**Brief:** Look for "swfFrom" in each line of the records, and copy the lines that have it.

**Entries shown:**
-- ==== Sys2Proof/Laws/State.lean ====
section
/-! SUPPORT. What each update of the state, of a tile and of a firing leaves alone: one lemma per field per update, true by rfl. -/

namespace Sys2Proof.Machine

/-! State.setTile -/

@[simp] theorem State.setTile_variant (s : State) (t : Nat) (x : Tile) : (s.setTile t x).variant = s.variant := rfl
@[simp] theorem State.setTile_tick (s : State) (t : Nat) (x : Tile) : (s.setTile t x).tick = s.tick := rfl
@[simp] theorem State.setTile_agenda (s : State) (t : Nat) (x : Tile) : (s.setTile t x).agenda = s.agenda := rfl
@[simp] theorem State.setTile_focus (s : State) (t : Nat) (x : Tile) : (s.setTile t x).focus = s.focus := rfl
@[simp] theorem State.setTile_scan (s : State) (t : Nat) (x : Tile) : (s.setTile t x).scan = s.scan := rfl
@[simp] theorem State.setTile_binding (s : State) (t : Nat) (x : Tile) : (s.setTile t x).binding = s.binding := rfl
@[simp] theorem State.setTile_phys (s : State) (t : Nat) (x : Tile) : (s.setTile t x).phys = s.phys := rfl
@[simp] theorem State.setTile_links (s : State) (t : Nat) (x : Tile) : (s.setTile t x).links = s.links := rfl
@[simp] theorem State.setTile_net (s : State) (t : Nat) (x : Tile) : (s.setTile t x).net = s.net := rfl
@[simp] theorem State.setTile_rebinds (s : State) (t : Nat) (x : Tile) : (s.setTile t x).rebinds = s.rebinds := rfl
@[simp] theorem State.setTile_nextMove (s : State) (t : Nat) (x : Tile) : (s.setTile t x).nextMove = s.nextMove := rfl
@[simp] theorem State.setTile_probes (s : State) (t : Nat) (x : Tile) : (s.setTile t x).probes = s.probes := rfl
@[simp] theorem State.setTile_reports (s : State) (t : Nat) (x : Tile) : (s.setTile t x).reports = s.reports := rfl
@[simp] theorem State.setTile_dram (s : State) (t : Nat) (x : Tile) : (s.setTile t x).dram = s.dram := rfl
@[simp] theorem State.setTile_dramOrder (s : State) (t : Nat) (x : Tile) : (s.setTile t x).dramOrder = s.dramOrder := rfl
@[simp] theorem State.setTile_context (s : State) (t : Nat) (x : Tile) : (s.setTile t x).context = s.context := rfl
@[simp] theorem State.setTile_stations (s : State) (t : Nat) (x : Tile) : (s.setTile t x).stations = s.stations := rfl
@[simp] theorem State.setTile_actors (s : State) (t : Nat) (x : Tile) : (s.setTile t x).actors = s.actors := rfl
@[simp] theorem State.setTile_xlations (s : State) (t : Nat) (x : Tile) : (s.setTile t x).xlations = s.xlations := rfl
@[simp] theorem State.setTile_xprobes (s : State) (t : Nat) (x : Tile) : (s.setTile t x).xprobes = s.xprobes := rfl
@[simp] theorem State.setTile_probeReplies (s : State) (t : Nat) (x : Tile) : (s.setTile t x).probeReplies = s.probeReplies := rfl
@[simp] theorem State.setTile_memReqs (s : State) (t : Nat) (x : Tile) : (s.setTile t x).memReqs = s.memReqs := rfl
@[simp] theorem State.setTile_memReplies (s : State) (t : Nat) (x : Tile) : (s.setTile t x).memReplies = s.memReplies := rfl
@[simp] theorem State.setTile_performed (s : State) (t : Nat) (x : Tile) : (s.setTile t x).performed = s.performed := rfl
@[simp] theorem State.setTile_watches (s : State) (t : Nat) (x : Tile) : (s.setTile t x).watches = s.watches := rfl
@[simp] theorem State.setTile_notices (s : State) (t : Nat) (x : Tile) : (s.setTile t x).notices = s.notices := rfl
@[simp] theorem State.setTile_nextNotice (s : State) (t : Nat) (x : Tile) : (s.setTile t x).nextNotice = s.nextNotice := rfl
@[simp] theorem State.setTile_swatches (s : State) (t : Nat) (x : Tile) : (s.setTile t x).swatches = s.swatches := rfl
@[simp] theorem State.setTile_nextSwatch (s : State) (t : Nat) (x : Tile) : (s.setTile t x).nextSwatch = s.nextSwatch := rfl
@[simp] theorem State.setTile_parity (s : State) (t : Nat) (x : Tile) : (s.setTile t x).parity = s.parity := rfl
@[simp] theorem State.setTile_fieldCtr (s : State) (t : Nat) (x : Tile) : (s.setTile t x).fieldCtr = s.fieldCtr := rfl
@[simp] theorem State.setTile_offsets (s : State) (t : Nat) (x : Tile) : (s.setTile t x).offsets = s.offsets := rfl
@[simp] theorem State.setTile_gaugeGen (s : State) (t : Nat) (x : Tile) : (s.setTile t x).gaugeGen = s.gaugeGen := rfl
@[simp] theorem State.setTile_grants (s : State) (t : Nat) (x : Tile) : (s.setTile t x).grants = s.grants := rfl
@[simp] theorem State.setTile_requests (s : State) (t : Nat) (x : Tile) : (s.setTile t x).requests = s.requests := rfl
@[simp] theorem State.setTile_host (s : State) (t : Nat) (x : Tile) : (s.setTile t x).host = s.host := rfl
@[simp] theorem State.setTile_power (s : State) (t : Nat) (x : Tile) : (s.setTile t x).power = s.power := rfl
@[simp] theorem State.setTile_persist (s : State) (t : Nat) (x : Tile) : (s.setTile t x).persist = s.persist := rfl
@[simp] theorem State.setTile_flash (s : State) (t : Nat) (x : Tile) : (s.setTile t x).flash = s.flash := rfl
@[simp] theorem State.setTile_places (s : State) (t : Nat) (x : Tile) : (s.setTile t x).places = s.places := rfl
@[simp] theorem State.setTile_startCount (s : State) (t : Nat) (x : Tile) : (s.setTile t x).startCount = s.startCount := rfl
@[simp] theorem State.setTile_lastCold (s : State) (t : Nat) (x : Tile) : (s.setTile t x).lastCold = s.lastCold := rfl
@[simp] theorem State.setTile_recovery (s : State) (t : Nat) (x : Tile) : (s.setTile t x).recovery = s.recovery := rfl
@[simp] theorem State.setTile_coldNext (s : State) (t : Nat) (x : Tile) : (s.setTile t x).coldNext = s.coldNext := rfl
@[simp] theorem State.setTile_layout (s : State) (t : Nat) (x : Tile) : (s.setTile t x).layout = s.layout := rfl
@[simp] theorem State.setTile_firmware (s : State) (t : Nat) (x : Tile) : (s.setTile t x).firmware = s.firmware := rfl

/-! State.modTile -/

@[simp] theorem State.modTile_variant (s : State) (t : Nat) (g : Tile → Tile) : (s.modTile t g).variant = s.variant := rfl
@[simp] theorem State.modTile_tick (s : State) (t : Nat) (g : Tile → Tile) : (s.modTile t g).tick = s.tick := rfl
@[simp] theorem State.modTile_agenda (s : State) (t : Nat) (g : Tile → Tile) : (s.modTile t g).agenda = s.agenda := rfl
@[simp] theorem State.modTile_focus (s : State) (t : Nat) (g : Tile → Tile) : (s.modTile t g).focus = s.focus := rfl
@[simp] theorem State.modTile_scan (s : State) (t : Nat) (g : Tile → Tile) : (s.modTile t g).scan = s.scan := rfl
@[simp] theorem State.modTile_binding (s : State) (t : Nat) (g : Tile → Tile) : (s.modTile t g).binding = s.binding := rfl
@[simp] theorem State.modTile_phys (s : State) (t : Nat) (g : Tile → Tile) : (s.modTile t g).phys = s.phys := rfl
@[simp] theorem State.modTile_links (s : State) (t : Nat) (g : Tile → Tile) : (s.modTile t g).links = s.links := rfl
@[simp] theorem State.modTile_net (s : State) (t : Nat) (g : Tile → Tile) : (s.modTile t g).net = s.net := rfl
@[simp] theorem State.modTile_rebinds (s : State) (t : Nat) (g : Tile → Tile) : (s.modTile t g).rebinds = s.rebinds := rfl
@[simp] theorem State.modTile_nextMove (s : State) (t : Nat) (g : Tile → Tile) : (s.modTile t g).nextMove = s.nextMove := rfl
@[simp] theorem State.modTile_probes (s : State) (t : Nat) (g : Tile → Tile) : (s.modTile t g).probes = s.probes := rfl
@[simp] theorem State.modTile_reports (s : State) (t : Nat) (g : Tile → Tile) : (s.modTile t g).reports = s.reports := rfl
@[simp] theorem State.modTile_dram (s : State) (t : Nat) (g : Tile → Tile) : (s.modTile t g).dram = s.dram := rfl
@[simp] theorem State.modTile_dramOrder (s : State) (t : Nat) (g : Tile → Tile) : (s.modTile t g).dramOrder = s.dramOrder := rfl
@[simp] theorem State.modTile_context (s : State) (t : Nat) (g : Tile → Tile) : (s.modTile t g).context = s.context := rfl
@[simp] theorem State.modTile_stations (s : State) (t : Nat) (g : Tile → Tile) : (s.modTile t g).stations = s.stations := rfl
@[simp] theorem State.modTile_actors (s : State) (t : Nat) (g : Tile → Tile) : (s.modTile t g).actors = s.actors := rfl
@[simp] theorem State.modTile_xlations (s : State) (t : Nat) (g : Tile → Tile) : (s.modTile t g).xlations = s.xlations := rfl
@[simp] theorem State.modTile_xprobes (s : State) (t : Nat) (g : Tile → Tile) : (s.modTile t g).xprobes = s.xprobes := rfl
@[simp] theorem State.modTile_probeReplies (s : State) (t : Nat) (g : Tile → Tile) : (s.modTile t g).probeReplies = s.probeReplies := rfl
@[simp] theorem State.modTile_memReqs (s : State) (t : Nat) (g : Tile → Tile) : (s.modTile t g).memReqs = s.memReqs := rfl
@[simp] theorem State.modTile_memReplies (s : State) (t : Nat) (g : Tile → Tile) : (s.modTile t g).memReplies = s.memReplies := rfl
@[simp] theorem State.modTile_performed (s : State) (t : Nat) (g : Tile → Tile) : (s.modTile t g).performed = s.performed := rfl
@[simp] theorem State.modTile_watches (s : State) (t : Nat) (g : Tile → Tile) : (s.modTile t g).watches = s.watches := rfl
@[simp] theorem State.modTile_notices (s : State) (t : Nat) (g : Tile → Tile) : (s.modTile t g).notices = s.notices := rfl
@[simp] theorem State.modTile_nextNotice (s : State) (t : Nat) (g : Tile → Tile) : (s.modTile t g).nextNotice = s.nextNotice := rfl
@[simp] theorem State.modTile_swatches (s : State) (t : Nat) (g : Tile → Tile) : (s.modTile t g).swatches = s.swatches := rfl
@[simp] theorem State.modTile_nextSwatch (s : State) (t : Nat) (g : Tile → Tile) : (s.modTile t g).nextSwatch = s.nextSwatch := rfl
@[simp] theorem State.modTile_parity (s : State) (t : Nat) (g : Tile → Tile) : (s.modTile t g).parity = s.parity := rfl
@[simp] theorem State.modTile_fieldCtr (s : State) (t : Nat) (g : Tile → Tile) : (s.modTile t g).fieldCtr = s.fieldCtr := rfl
@[simp] theorem State.modTile_offsets (s : State) (t : Nat) (g : Tile → Tile) : (s.modTile t g).offsets = s.offsets := rfl
@[simp] theorem State.modTile_gaugeGen (s : State) (t : Nat) (g : Tile → Tile) : (s.modTile t g).gaugeGen = s.gaugeGen := rfl
@[simp] theorem State.modTile_grants (s : State) (t : Nat) (g : Tile → Tile) : (s.modTile t g).grants = s.grants := rfl
@[simp] theorem State.modTile_requests (s : State) (t : Nat) (g : Tile → Tile) : (s.modTile t g).requests = s.requests := rfl
@[simp] theorem State.modTile_host (s : State) (t : Nat) (g : Tile → Tile) : (s.modTile t g).host = s.host := rfl
@[simp] theorem State.modTile_power (s : State) (t : Nat) (g : Tile → Tile) : (s.modTile t g).power = s.power := rfl
@[simp] theorem State.modTile_persist (s : State) (t : Nat) (g : Tile → Tile) : (s.modTile t g).persist = s.persist := rfl
@[simp] theorem State.modTile_flash (s : State) (t : Nat) (g : Tile → Tile) : (s.modTile t g).flash = s.flash := rfl
@[simp] theorem State.modTile_places (s : State) (t : Nat) (g : Tile → Tile) : (s.modTile t g).places = s.places := rfl
@[simp] theorem State.modTile_startCount (s : State) (t : Nat) (g : Tile → Tile) : (s.modTile t g).startCount = s.startCount := rfl
@[simp] theorem State.modTile_lastCold (s : State) (t : Nat) (g : Tile → Tile) : (s.modTile t g).lastCold = s.lastCold := rfl
@[simp] theorem State.modTile_recovery (s : State) (t : Nat) (g : Tile → Tile) : (s.modTile t g).recovery = s.recovery := rfl
@[simp] theorem State.modTile_coldNext (s : State) (t : Nat) (g : Tile → Tile) : (s.modTile t g).coldNext = s.coldNext := rfl
@[simp] theorem State.modTile_layout (s : State) (t : Nat) (g : Tile → Tile) : (s.modTile t g).layout = s.layout := rfl
@[simp] theorem State.modTile_firmware (s : State) (t : Nat) (g : Tile → Tile) : (s.modTile t g).firmware = s.firmware := rfl
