/-- SLTIN with -1 compares against 2^64 - 1 (R98); EXTR, INSR and ADDSH by hand (R100). -/
theorem test_immediate_and_fields :
    result (.sltin 3 1 0xFFFF) (withS 0xFFFFFFFFFFFFFFFE 0 0) 3 = some 1 ∧
    result (.sltin 3 1 0xFFFF) (withS 0xFFFFFFFFFFFFFFFF 0 0) 3 = some 0 ∧
    result (.extr 3 1 4 7) (withS 0xABCD 0 0) 3 = some 0xBC ∧
    result (.insr 3 1 4 7) (withS 0xFF 0 0x10000) 3 = some 0x10FF0 ∧
    result (.addsh 3 1 3 2) (withS 1 2 0) 3 = some 17 ∧ causeOf (.insr 24 1 0 0) 0 (withS 1 0 0) = some 0x06 := by decide

/-- A word read from port 0 arrives zero-extended and the cursor moves (R35); two reads take two words. -/
theorem test_port_reads : result (.add 3 24 24) fresh 3 = some 1 ∧ result (.pcnt 3 0) fresh 3 = some 20 ∧
    result (.peek 3 1 0) (withS 4 0 0) 3 = some 4 ∧ causeOf (.pcnt 3 5) 0 fresh = some 0x06 := by decide

/-- A store and what a load reads back in the same firing, then a misaligned, a foreign and an unmapped address (R213, R217). -/
theorem test_local_memory :
    (match exec (.stsD 2 1 0) (machine 2 0 (withS 0x100 0xFFEEDDCCBBAA9988 0)) with
      | .next t => (match exec (.ldsB 3 1 1) (rested t) with
        | .next u => (u.tile 0).firing.map (·.sreg 3)
        | _ => none)
      | _ => none) = some 0xFFFFFFFFFFFFFF99 ∧
    causeOf (.ldsW 3 1 2) 0 (withS 0x100 0 0) = some 0x03 ∧ causeOf (.stsB 2 1 0) 0 (withS 0x2000 0 0) = some 0x11 ∧
    causeOf (.stsB 2 1 0) 0 (withS 0x100 0 0) = some 0x11 ∧ causeOf (.ldsB 3 1 0) 0 (withS 0x300000 0 0) = some 0x04 ∧
    result (.ldsW 3 1 4) (withS 0x3FF008 0 0) 3 = some 0 ∧ causeOf (.ldsB 3 1 0) 0 (withS 0x3FF0C0 0 0) = some 0x05 := by decide

/-- Branches, the link of JALR with sa = sd (R104), and the three ways out of a loop body's last word (R105, R106). -/
theorem test_control :
    (match exec (.beq 1 2 0xFFFF) (machine 0 0 (withS 5 5 0)) with
      | .next t => (t.tile 0).firing.map (·.pc)
      | _ => none) = some 0x0FFC ∧
    (match exec (.jalr 1 1 0) (machine 0 0 (withS 0x40 0 0)) with
      | .next t => (t.tile 0).firing.map fun f => (f.pc, f.sreg 1)
      | _ => none) = some (0x40, 0x1004) ∧
    (fresh.complete 4).pc = 0x1004 ∧
    ({ fresh with levels := [⟨0x0F00, 0x1000, 3⟩] }.complete 4).pc = 0x0F00 ∧
    ({ fresh with levels := [⟨0x0F00, 0x1000, 1⟩] }.complete 4).levels = [] ∧ causeOf (.jalr 0 1 0) 0 (withS 0x300002 0 0) = some 0x04 := by
  decide

/-- TRAP enters the handler that CW.TVEC names and TRET comes back; without a handler TRAP raises 0x29 (R342); BRK raises 0x28 (R343). -/
theorem test_trap :
    (match exec (.trap 5) (machine 0 0 { fresh with tvec := 0x2000 }) with
      | .next t => (t.tile 0).firing.map fun f => (f.pc, f.tpc, f.tstat)
      | _ => none) = some (0x2000, 0x1004, 0x80000050) ∧
    (match exec .tret (machine 0 0 { fresh with tstat := 0x80000050, tpc := 0x1004 }) with
      | .next t => (t.tile 0).firing.map fun f => (f.pc, f.tstat)
      | _ => none) = some (0x1004, 0) ∧
    causeOf (.trap 5) 0 fresh = some 0x29 ∧ causeOf (.brk 1) 0 fresh = some 0x28 ∧ causeOf .tret 0 fresh = some 0x01 ∧
    causeOf .illegalInstruction 0 fresh = some 0x01 := by decide

/-- Mode 5 stored in CW.ROUND reads 0 (R72); a read-only word raises 0x11 (R336); CW.CAP of the W2 (R338). -/
theorem test_control_words :
    (match exec (.cww 1 0x001) (machine 0 0 (withS 5 0 0)) with
      | .next t => (t.tile 0).firing.map (·.round)
      | _ => none) = some 0 ∧
    causeOf (.cww 1 0x000) 0 (withS 5 0 0) = some 0x11 ∧ result (.cwr 3 0x000) fresh 3 = some 0x00010807 := by decide

/-- The worked VDOT4 of R236 and its saturating sum; a compare with a NaN; a select (R237, R238). -/
theorem test_vector_integer :
    laneResult (.vdot4I8 1 2 3 0 false) 0x80FF0102 0x80FF0304 0 = some (0x400C, 0) ∧
    laneResult (.vdot4N8 1 2 3 0 false) 0x80FF0102 0x80FF0304 15 = some (0x13E0C, 0) ∧
    laneResult (.vaddsI 1 2 3 0 false .w8) 0x64 0x64 7 = some (0x7F, 32) ∧
    laneResult (.vclt 1 2 3 0 false .f32) 0x7FC00000 0 0 = some (0, 16) ∧ laneResult (.vcne 1 2 3 0 false .f32) 0x7FC00000 0 0 = some (0xFFFFFFFF, 0) ∧
    laneResult (.vsel 1 2 3 1) 5 6 0 = some (6, 0) := by decide
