-- ==== Sys2Proof/Syntax.lean ====
section
/-!
DEFINITION. The commands of the module: one constructor per row of spec/opcode_table.json, with the
operands the command carries.
-/
namespace Sys2Proof
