-- ==== Sys2Proof/Machine/SMap.lean ====
section
/-!
DEFINITION. Sparse maps and plain lists: read, write, and the canonical form.
-/
namespace Sys2Proof.Machine

/-- The value of a sparse map at a key; an unlisted key has the default `d`. -/
def sget {α : Type} (d : α) : SMap α → Nat → α
  | [], _ => d
  | (j, v) :: r, k => if j = k then v else sget d r k

/-- Write one key, keeping the keys rising and listing no default. -/
def sset {α : Type} [DecidableEq α] (d : α) : SMap α → Nat → α → SMap α
  | [], k, v => if v = d then [] else [(k, v)]
  | (j, w) :: r, k, v =>
    if k < j then (if v = d then (j, w) :: r else (k, v) :: (j, w) :: r)
    else if k = j then (if v = d then r else (k, v) :: r)
    else (j, w) :: sset d r k v

/-- Change one key by a function of its present value. -/
def smod {α : Type} [DecidableEq α] (d : α) (m : SMap α) (k : Nat) (f : α → α) : SMap α :=
  sset d m k (f (sget d m k))

/-- Change every listed value; a value that becomes the default is no longer listed. -/
def smapv {α : Type} [DecidableEq α] (d : α) (f : Nat → α → α) : SMap α → SMap α
  | [] => []
  | (k, v) :: r => if f k v = d then smapv d f r else (k, f k v) :: smapv d f r

/-- The canonical form: keys strictly rising and at least `lo`, no listed default. -/
def swfFrom {α : Type} [DecidableEq α] (d : α) : Nat → SMap α → Bool
  | _, [] => true
  | lo, (k, v) :: r => decide (lo ≤ k) && decide (v ≠ d) && swfFrom d (k + 1) r

/-- The canonical form of a sparse map. -/
def swf {α : Type} [DecidableEq α] (d : α) (m : SMap α) : Bool := swfFrom d 0 m

/-- Read a map whose absent keys mean "nothing there". -/
def mget? {α : Type} : SMap α → Nat → Option α
  | [], _ => none
  | (j, v) :: r, k => if j = k then some v else mget? r k

/-- Put an entry into such a map. -/
def mput {α : Type} : SMap α → Nat → α → SMap α
  | [], k, v => [(k, v)]
  | (j, w) :: r, k, v =>
    if k < j then (k, v) :: (j, w) :: r
    else if k = j then (k, v) :: r
    else (j, w) :: mput r k v

/-- Remove an entry of such a map. -/
def mdel {α : Type} : SMap α → Nat → SMap α
  | [], _ => []
  | (j, w) :: r, k => if j = k then r else (j, w) :: mdel r k

/-- Change an entry, if there is one. -/
def mmod {α : Type} (m : SMap α) (k : Nat) (f : α → α) : SMap α :=
  match mget? m k with
  | some v => mput m k (f v)
  | none => m

/-- Rising keys, from `lo` on. -/
def mwfFrom {α : Type} : Nat → SMap α → Bool
  | _, [] => true
  | lo, (k, _) :: r => decide (lo ≤ k) && mwfFrom (k + 1) r

/-- The canonical form of a map without a default: rising keys. -/
def mwf {α : Type} (m : SMap α) : Bool := mwfFrom 0 m

/-- The lowest number from `lo` on, at most `n` of them tried, that is no key of the map. -/
def freeKey {α : Type} (m : SMap α) : Nat → Nat → Option Nat
  | _, 0 => none
  | lo, n + 1 => if (mget? m lo).isSome then freeKey m (lo + 1) n else some lo

/-- Remove the first element that satisfies `p`. -/
def eraseFirst {α : Type} (p : α → Bool) : List α → List α
  | [] => []
  | a :: r => if p a then r else a :: eraseFirst p r

/-- Replace the first element that satisfies `p`. -/
def updFirst {α : Type} (p : α → Bool) (f : α → α) : List α → List α
  | [] => []
  | a :: r => if p a then f a :: r else a :: updFirst p f r

/-- Replace element `k` of a list. -/
def updAt {α : Type} (f : α → α) : List α → Nat → List α
  | [], _ => []
  | a :: r, 0 => f a :: r
  | a :: r, k + 1 => a :: updAt f r k

/-- Insert into a list sorted by a key, after equal keys. -/
def insertBy {α : Type} (key : α → Nat) (x : α) : List α → List α
  | [] => [x]
  | a :: r => if key x < key a then x :: a :: r else a :: insertBy key x r

/-- Apply `f` once per element of a list, threading a state. -/
def foldSt {α σ : Type} (f : α → σ → σ) : List α → σ → σ
  | [], s => s
  | a :: r, s => foldSt f r (f a s)

end Sys2Proof.Machine
end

**Exercise output:**
def swfFrom {α : Type} [DecidableEq α] (d : α) : Nat → SMap α → Bool
  | lo, (k, v) :: r => decide (lo ≤ k) && decide (v ≠ d) && swfFrom d (k + 1) r
def swf {α : Type} [DecidableEq α] (d : α) (m : SMap α) : Bool := swfFrom d 0 m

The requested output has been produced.